Every line in the listing below from the one with "with run := 0" through the one with "f with cand" is to be reproduced exactly, both ends included; leave out the rest.
◇ ◇ ◇ ◇
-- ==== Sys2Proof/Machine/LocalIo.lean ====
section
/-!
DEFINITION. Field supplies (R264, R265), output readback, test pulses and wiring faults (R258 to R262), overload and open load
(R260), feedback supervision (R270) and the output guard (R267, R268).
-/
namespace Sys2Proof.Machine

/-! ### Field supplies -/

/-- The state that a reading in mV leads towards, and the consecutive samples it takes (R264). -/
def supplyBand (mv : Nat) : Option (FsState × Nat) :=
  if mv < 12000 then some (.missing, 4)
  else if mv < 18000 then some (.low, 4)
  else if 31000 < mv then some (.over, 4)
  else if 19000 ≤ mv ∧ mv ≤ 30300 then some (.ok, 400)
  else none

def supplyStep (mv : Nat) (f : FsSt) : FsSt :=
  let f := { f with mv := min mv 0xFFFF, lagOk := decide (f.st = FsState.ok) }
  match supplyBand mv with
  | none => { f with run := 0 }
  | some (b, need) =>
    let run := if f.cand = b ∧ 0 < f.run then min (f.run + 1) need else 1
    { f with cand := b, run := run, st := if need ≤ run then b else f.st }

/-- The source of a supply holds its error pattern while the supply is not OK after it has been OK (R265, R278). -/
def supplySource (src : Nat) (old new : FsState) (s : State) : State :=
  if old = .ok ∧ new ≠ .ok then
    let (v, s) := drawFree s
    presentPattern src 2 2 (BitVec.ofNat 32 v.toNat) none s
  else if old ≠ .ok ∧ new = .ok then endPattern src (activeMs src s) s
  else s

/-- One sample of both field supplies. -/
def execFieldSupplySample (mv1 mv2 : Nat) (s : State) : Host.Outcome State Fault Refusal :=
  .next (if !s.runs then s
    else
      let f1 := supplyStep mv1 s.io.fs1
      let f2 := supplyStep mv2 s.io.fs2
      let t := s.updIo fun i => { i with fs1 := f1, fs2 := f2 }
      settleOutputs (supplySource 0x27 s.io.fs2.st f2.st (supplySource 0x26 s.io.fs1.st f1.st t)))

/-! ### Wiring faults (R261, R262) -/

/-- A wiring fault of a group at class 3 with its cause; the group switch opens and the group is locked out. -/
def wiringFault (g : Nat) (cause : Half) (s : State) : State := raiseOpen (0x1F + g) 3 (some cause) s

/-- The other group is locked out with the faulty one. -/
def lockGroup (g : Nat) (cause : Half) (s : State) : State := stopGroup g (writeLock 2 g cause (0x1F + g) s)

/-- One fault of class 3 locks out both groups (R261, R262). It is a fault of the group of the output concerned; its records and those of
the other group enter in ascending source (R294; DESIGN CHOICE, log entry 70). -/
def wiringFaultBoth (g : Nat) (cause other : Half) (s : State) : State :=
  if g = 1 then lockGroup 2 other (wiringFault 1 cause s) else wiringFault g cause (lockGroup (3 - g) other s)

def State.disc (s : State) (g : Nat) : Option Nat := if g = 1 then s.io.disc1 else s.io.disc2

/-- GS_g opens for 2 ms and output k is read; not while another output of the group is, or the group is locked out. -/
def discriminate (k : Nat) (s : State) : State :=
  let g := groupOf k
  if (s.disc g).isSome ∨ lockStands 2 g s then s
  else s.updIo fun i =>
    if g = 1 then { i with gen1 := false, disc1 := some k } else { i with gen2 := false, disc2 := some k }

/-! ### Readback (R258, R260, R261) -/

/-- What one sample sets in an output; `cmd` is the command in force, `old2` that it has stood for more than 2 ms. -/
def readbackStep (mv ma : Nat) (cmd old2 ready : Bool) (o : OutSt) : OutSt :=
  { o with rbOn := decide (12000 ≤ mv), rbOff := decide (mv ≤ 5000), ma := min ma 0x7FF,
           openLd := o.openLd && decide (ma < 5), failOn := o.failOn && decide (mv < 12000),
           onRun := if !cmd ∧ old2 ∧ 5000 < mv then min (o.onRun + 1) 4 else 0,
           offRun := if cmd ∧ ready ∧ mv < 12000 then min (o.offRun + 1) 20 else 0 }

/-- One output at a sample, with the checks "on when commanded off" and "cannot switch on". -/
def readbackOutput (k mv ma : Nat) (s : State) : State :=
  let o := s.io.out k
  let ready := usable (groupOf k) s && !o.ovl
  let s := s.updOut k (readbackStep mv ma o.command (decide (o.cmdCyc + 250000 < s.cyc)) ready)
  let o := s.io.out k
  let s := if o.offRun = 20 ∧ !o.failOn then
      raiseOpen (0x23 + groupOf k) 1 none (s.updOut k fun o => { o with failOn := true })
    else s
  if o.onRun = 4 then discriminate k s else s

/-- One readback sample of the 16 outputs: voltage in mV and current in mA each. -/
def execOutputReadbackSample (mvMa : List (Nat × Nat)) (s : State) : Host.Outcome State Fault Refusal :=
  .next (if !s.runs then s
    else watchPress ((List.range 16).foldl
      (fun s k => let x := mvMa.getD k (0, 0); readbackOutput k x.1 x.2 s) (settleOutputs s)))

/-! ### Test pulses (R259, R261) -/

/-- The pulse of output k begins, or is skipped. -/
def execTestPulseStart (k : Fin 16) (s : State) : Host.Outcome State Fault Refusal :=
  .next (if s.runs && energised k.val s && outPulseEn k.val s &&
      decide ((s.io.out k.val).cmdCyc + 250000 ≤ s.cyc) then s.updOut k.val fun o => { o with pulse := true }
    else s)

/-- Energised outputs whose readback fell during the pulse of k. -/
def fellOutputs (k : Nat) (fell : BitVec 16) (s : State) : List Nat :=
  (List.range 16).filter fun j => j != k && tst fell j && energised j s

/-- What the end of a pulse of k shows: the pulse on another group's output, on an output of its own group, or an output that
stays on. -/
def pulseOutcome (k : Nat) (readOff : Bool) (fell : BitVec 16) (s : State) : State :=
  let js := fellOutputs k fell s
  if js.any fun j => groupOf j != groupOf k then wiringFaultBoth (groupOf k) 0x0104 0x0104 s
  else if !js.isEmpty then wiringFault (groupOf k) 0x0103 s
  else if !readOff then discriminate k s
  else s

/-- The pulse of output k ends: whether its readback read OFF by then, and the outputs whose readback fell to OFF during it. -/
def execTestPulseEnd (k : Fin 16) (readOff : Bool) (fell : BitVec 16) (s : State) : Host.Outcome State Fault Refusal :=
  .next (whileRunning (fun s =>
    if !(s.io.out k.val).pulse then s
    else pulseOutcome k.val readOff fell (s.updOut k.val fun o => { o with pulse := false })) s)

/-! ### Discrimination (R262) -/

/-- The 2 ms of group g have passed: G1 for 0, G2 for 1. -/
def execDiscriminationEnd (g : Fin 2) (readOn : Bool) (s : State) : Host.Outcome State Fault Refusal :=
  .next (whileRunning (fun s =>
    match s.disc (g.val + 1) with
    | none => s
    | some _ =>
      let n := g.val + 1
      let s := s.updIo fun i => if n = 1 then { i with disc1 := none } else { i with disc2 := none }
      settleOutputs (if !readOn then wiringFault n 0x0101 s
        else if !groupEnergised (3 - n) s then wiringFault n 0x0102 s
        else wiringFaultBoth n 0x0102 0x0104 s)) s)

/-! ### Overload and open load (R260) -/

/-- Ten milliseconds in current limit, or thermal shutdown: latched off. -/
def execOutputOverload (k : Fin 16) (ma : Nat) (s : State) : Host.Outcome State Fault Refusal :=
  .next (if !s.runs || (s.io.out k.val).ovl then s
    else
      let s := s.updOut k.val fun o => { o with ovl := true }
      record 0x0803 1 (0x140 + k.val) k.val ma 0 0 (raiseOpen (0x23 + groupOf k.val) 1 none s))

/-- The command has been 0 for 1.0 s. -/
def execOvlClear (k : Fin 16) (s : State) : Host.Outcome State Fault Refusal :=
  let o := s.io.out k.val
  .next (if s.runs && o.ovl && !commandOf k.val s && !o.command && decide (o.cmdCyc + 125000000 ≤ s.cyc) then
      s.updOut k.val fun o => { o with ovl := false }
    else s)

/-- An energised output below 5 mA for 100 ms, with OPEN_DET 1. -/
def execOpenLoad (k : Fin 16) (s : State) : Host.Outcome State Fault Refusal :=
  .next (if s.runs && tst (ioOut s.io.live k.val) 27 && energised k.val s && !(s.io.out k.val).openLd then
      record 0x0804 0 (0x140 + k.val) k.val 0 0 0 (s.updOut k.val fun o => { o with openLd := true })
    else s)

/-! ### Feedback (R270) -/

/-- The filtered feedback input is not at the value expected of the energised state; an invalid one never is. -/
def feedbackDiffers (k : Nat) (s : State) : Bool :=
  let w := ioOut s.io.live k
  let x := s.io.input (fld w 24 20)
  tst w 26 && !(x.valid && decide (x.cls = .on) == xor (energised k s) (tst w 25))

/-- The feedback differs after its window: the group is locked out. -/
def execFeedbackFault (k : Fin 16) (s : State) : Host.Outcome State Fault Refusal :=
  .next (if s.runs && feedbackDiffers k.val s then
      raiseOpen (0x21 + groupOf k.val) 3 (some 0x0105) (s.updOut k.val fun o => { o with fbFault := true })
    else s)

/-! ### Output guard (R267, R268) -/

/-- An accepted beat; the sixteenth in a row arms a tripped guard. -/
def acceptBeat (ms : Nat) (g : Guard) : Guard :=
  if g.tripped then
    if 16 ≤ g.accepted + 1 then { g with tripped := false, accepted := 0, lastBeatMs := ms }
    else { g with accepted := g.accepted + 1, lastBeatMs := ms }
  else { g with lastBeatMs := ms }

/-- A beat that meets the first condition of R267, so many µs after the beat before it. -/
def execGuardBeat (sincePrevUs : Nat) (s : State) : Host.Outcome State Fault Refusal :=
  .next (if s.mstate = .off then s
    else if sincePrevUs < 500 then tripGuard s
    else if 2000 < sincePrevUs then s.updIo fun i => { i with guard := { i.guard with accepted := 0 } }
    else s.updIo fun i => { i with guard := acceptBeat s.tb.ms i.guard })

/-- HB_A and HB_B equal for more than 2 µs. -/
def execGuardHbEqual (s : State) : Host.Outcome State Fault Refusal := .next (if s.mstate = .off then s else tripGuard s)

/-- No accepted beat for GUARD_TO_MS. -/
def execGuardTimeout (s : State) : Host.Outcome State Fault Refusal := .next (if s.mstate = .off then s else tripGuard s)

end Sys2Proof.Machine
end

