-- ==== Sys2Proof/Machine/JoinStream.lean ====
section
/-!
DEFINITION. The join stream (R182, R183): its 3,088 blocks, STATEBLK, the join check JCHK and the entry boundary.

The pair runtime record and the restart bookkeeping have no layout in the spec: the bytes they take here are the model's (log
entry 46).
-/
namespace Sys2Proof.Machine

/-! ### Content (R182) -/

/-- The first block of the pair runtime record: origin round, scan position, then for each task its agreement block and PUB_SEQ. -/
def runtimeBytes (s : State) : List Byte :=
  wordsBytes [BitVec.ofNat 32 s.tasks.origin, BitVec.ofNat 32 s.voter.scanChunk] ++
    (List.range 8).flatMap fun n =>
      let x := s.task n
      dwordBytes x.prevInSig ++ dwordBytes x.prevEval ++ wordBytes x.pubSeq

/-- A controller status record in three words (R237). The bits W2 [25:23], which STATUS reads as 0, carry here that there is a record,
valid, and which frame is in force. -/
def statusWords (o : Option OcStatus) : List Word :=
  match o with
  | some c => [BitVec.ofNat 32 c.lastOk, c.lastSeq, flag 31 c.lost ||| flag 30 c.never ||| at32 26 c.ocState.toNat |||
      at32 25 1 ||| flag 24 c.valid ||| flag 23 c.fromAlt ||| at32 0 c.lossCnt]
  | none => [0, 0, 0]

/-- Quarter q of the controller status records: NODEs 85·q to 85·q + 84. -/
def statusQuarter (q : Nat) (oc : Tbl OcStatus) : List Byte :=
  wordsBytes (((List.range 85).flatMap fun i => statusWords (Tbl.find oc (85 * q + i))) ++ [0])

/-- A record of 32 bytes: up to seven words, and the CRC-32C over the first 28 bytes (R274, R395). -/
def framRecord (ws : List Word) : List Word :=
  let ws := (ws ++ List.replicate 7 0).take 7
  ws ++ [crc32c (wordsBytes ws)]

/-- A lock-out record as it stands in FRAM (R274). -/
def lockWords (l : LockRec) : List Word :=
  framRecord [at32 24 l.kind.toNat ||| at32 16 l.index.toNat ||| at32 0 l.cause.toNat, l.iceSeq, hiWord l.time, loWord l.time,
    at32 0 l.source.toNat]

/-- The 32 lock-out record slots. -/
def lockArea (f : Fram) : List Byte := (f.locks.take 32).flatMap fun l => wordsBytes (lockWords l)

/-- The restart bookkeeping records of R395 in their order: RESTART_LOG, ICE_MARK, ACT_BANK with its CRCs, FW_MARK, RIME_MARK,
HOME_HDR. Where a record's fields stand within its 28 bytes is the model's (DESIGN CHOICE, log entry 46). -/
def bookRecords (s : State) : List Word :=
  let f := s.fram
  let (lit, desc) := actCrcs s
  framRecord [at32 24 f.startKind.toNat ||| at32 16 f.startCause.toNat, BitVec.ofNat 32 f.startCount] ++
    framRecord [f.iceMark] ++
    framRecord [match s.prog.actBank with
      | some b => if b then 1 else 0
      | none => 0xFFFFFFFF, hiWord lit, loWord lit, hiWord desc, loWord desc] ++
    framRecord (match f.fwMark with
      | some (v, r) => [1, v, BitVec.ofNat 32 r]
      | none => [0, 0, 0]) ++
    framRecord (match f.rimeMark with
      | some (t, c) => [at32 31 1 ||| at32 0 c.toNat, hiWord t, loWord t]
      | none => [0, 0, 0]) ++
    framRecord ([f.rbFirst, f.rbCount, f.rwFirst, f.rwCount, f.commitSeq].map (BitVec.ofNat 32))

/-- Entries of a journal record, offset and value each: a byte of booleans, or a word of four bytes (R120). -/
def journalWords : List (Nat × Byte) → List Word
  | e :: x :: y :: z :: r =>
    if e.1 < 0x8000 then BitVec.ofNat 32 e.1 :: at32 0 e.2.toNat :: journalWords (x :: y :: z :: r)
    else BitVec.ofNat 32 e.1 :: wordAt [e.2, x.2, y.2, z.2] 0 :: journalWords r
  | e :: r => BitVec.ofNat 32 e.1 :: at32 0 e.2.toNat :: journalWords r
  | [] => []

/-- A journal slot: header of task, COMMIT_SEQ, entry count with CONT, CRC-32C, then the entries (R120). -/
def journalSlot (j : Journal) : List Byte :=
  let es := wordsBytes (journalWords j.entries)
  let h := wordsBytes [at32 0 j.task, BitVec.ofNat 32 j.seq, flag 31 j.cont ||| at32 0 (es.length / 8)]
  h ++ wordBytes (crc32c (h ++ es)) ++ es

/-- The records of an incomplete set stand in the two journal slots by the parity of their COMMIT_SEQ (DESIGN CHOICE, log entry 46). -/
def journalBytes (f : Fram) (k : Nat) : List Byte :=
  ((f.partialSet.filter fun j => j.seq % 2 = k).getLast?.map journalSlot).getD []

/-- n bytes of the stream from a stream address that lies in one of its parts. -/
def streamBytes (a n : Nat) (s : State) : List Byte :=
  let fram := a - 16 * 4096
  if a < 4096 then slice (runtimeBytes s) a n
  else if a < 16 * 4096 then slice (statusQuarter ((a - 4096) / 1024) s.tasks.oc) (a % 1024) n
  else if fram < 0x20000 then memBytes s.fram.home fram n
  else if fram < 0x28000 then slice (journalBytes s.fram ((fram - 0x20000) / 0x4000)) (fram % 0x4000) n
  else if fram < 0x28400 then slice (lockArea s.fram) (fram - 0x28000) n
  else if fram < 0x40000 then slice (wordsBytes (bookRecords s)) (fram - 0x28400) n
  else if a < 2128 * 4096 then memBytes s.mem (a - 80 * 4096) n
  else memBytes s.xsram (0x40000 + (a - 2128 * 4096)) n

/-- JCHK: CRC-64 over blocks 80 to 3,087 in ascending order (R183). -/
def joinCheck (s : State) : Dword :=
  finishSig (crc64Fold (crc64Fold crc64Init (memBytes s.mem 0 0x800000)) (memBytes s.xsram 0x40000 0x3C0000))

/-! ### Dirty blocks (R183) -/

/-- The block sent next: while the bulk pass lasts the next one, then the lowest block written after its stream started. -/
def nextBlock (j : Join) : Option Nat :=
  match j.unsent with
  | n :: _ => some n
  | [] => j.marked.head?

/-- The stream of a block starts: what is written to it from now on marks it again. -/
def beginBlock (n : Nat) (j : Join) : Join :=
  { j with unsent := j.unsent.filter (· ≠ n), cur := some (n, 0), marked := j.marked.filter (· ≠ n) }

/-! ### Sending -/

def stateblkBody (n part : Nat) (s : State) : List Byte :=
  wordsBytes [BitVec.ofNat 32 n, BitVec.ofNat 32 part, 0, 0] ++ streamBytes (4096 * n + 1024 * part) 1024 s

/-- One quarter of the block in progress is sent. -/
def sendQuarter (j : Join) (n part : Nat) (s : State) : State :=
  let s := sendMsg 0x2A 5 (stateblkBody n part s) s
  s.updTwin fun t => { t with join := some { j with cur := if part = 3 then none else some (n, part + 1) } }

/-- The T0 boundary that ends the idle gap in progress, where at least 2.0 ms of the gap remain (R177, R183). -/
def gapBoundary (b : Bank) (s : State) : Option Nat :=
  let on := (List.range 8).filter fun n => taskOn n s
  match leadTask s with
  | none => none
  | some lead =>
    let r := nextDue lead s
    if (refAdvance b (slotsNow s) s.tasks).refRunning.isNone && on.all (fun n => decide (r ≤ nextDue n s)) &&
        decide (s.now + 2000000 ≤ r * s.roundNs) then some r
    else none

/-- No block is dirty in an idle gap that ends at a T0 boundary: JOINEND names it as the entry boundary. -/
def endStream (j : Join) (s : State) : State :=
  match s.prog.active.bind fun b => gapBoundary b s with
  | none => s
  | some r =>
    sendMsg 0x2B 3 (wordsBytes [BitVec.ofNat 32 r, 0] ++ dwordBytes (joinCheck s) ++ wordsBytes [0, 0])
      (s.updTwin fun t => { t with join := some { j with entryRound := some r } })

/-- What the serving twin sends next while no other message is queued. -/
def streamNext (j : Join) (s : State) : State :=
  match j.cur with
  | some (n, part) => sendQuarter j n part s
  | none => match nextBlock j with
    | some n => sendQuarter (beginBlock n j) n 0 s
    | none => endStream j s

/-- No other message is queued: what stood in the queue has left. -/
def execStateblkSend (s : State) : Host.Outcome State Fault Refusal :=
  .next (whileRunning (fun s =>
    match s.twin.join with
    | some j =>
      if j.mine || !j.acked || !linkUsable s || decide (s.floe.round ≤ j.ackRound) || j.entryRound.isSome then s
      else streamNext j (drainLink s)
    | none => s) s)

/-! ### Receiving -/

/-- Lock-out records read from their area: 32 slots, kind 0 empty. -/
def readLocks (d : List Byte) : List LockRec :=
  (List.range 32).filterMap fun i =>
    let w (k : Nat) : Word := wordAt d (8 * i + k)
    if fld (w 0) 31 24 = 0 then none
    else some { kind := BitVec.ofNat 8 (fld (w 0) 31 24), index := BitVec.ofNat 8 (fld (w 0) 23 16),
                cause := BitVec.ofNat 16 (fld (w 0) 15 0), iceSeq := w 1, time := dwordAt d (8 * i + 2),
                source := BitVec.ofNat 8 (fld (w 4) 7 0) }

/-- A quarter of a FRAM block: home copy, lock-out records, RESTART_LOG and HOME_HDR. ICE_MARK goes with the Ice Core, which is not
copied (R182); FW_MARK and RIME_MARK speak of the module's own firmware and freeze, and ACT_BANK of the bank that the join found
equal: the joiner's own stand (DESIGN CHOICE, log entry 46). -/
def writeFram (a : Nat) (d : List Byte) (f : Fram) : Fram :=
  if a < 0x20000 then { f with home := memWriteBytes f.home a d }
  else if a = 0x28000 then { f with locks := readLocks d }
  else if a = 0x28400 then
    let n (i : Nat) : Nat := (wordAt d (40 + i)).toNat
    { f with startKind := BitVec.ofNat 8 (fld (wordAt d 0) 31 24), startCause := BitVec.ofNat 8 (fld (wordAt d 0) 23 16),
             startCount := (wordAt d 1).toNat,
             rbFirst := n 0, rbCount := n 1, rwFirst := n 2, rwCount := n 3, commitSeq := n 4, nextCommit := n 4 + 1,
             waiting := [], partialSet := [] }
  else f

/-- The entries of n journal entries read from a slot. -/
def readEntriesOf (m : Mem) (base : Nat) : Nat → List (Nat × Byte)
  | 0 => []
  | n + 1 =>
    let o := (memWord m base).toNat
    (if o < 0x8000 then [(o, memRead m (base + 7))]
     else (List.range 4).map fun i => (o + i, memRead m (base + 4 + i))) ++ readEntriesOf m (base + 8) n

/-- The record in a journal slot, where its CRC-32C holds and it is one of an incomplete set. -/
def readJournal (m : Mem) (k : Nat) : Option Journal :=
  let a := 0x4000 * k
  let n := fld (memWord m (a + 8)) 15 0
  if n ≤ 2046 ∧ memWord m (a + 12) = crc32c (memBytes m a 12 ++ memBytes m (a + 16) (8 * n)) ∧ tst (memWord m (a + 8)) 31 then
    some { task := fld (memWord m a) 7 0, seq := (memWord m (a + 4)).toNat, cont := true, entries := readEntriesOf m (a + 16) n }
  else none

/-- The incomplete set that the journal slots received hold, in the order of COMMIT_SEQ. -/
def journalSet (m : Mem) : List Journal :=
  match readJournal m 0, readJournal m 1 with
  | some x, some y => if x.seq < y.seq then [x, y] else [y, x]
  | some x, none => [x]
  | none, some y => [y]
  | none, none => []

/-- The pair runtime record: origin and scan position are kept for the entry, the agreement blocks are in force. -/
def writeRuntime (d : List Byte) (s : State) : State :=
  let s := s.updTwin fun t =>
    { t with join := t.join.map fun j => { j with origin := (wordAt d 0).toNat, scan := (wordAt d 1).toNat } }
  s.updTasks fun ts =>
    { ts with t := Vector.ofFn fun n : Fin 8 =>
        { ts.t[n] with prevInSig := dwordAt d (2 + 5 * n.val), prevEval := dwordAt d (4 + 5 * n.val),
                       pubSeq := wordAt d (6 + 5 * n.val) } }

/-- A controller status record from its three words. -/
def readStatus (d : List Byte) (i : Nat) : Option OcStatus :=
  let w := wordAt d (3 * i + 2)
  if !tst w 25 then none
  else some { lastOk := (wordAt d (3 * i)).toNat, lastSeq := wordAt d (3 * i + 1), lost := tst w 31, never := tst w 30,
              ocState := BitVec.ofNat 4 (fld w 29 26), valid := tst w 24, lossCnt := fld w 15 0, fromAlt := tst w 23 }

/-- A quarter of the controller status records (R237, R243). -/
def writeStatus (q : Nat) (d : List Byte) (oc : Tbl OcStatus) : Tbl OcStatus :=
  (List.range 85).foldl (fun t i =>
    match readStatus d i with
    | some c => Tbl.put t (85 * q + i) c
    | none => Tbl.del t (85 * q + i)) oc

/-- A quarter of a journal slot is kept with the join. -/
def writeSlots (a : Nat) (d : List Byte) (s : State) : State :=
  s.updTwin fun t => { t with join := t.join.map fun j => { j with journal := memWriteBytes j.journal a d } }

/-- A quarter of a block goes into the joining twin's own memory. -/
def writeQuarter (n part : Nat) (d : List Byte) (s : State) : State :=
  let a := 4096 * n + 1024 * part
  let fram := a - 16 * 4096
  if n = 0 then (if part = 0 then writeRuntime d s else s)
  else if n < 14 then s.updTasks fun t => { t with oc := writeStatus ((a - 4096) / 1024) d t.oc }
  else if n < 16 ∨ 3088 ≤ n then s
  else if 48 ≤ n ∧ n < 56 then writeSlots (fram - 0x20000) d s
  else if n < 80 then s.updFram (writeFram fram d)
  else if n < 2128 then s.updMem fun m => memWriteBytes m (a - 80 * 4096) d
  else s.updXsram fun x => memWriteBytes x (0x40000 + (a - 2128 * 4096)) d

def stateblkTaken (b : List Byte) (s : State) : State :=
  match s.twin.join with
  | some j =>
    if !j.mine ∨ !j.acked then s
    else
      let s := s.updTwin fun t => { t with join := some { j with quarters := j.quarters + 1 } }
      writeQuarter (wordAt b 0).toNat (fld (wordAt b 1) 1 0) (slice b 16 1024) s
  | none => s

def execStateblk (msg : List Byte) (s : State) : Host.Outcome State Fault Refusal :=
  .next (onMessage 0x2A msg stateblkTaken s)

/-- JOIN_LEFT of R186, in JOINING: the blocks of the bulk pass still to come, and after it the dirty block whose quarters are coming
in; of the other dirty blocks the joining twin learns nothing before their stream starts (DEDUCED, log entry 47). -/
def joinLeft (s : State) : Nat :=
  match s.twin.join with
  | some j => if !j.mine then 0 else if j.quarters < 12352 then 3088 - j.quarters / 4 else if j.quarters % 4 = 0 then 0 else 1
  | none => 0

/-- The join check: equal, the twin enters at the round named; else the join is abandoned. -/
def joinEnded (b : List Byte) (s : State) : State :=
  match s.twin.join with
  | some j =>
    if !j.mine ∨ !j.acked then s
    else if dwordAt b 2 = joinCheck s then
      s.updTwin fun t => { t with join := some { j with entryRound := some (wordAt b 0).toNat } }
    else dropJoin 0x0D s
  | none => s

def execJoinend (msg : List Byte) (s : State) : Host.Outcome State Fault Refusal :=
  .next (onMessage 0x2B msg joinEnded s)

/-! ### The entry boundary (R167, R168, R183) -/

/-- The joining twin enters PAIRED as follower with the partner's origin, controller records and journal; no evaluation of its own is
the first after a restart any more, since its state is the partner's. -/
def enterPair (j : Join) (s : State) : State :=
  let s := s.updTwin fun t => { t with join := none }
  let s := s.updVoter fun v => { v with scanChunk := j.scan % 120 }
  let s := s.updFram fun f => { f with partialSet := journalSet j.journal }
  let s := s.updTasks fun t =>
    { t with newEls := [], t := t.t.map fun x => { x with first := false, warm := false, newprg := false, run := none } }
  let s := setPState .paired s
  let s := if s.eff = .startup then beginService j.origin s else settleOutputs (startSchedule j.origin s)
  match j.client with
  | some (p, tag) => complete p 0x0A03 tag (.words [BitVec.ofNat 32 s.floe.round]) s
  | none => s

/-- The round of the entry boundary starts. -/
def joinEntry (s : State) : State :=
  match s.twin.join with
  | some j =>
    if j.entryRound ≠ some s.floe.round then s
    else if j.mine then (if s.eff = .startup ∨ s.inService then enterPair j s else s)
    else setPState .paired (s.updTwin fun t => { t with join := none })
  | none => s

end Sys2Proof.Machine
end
◇ ◇ ◇ ◇
## Exercise result
  | none => { f with run := 0 }
  | some (b, need) =>
    let run := if f.cand = b ∧ 0 < f.run then min (f.run + 1) need else 1
    { f with cand := b, run := run, st := if need ≤ run then b else f.st }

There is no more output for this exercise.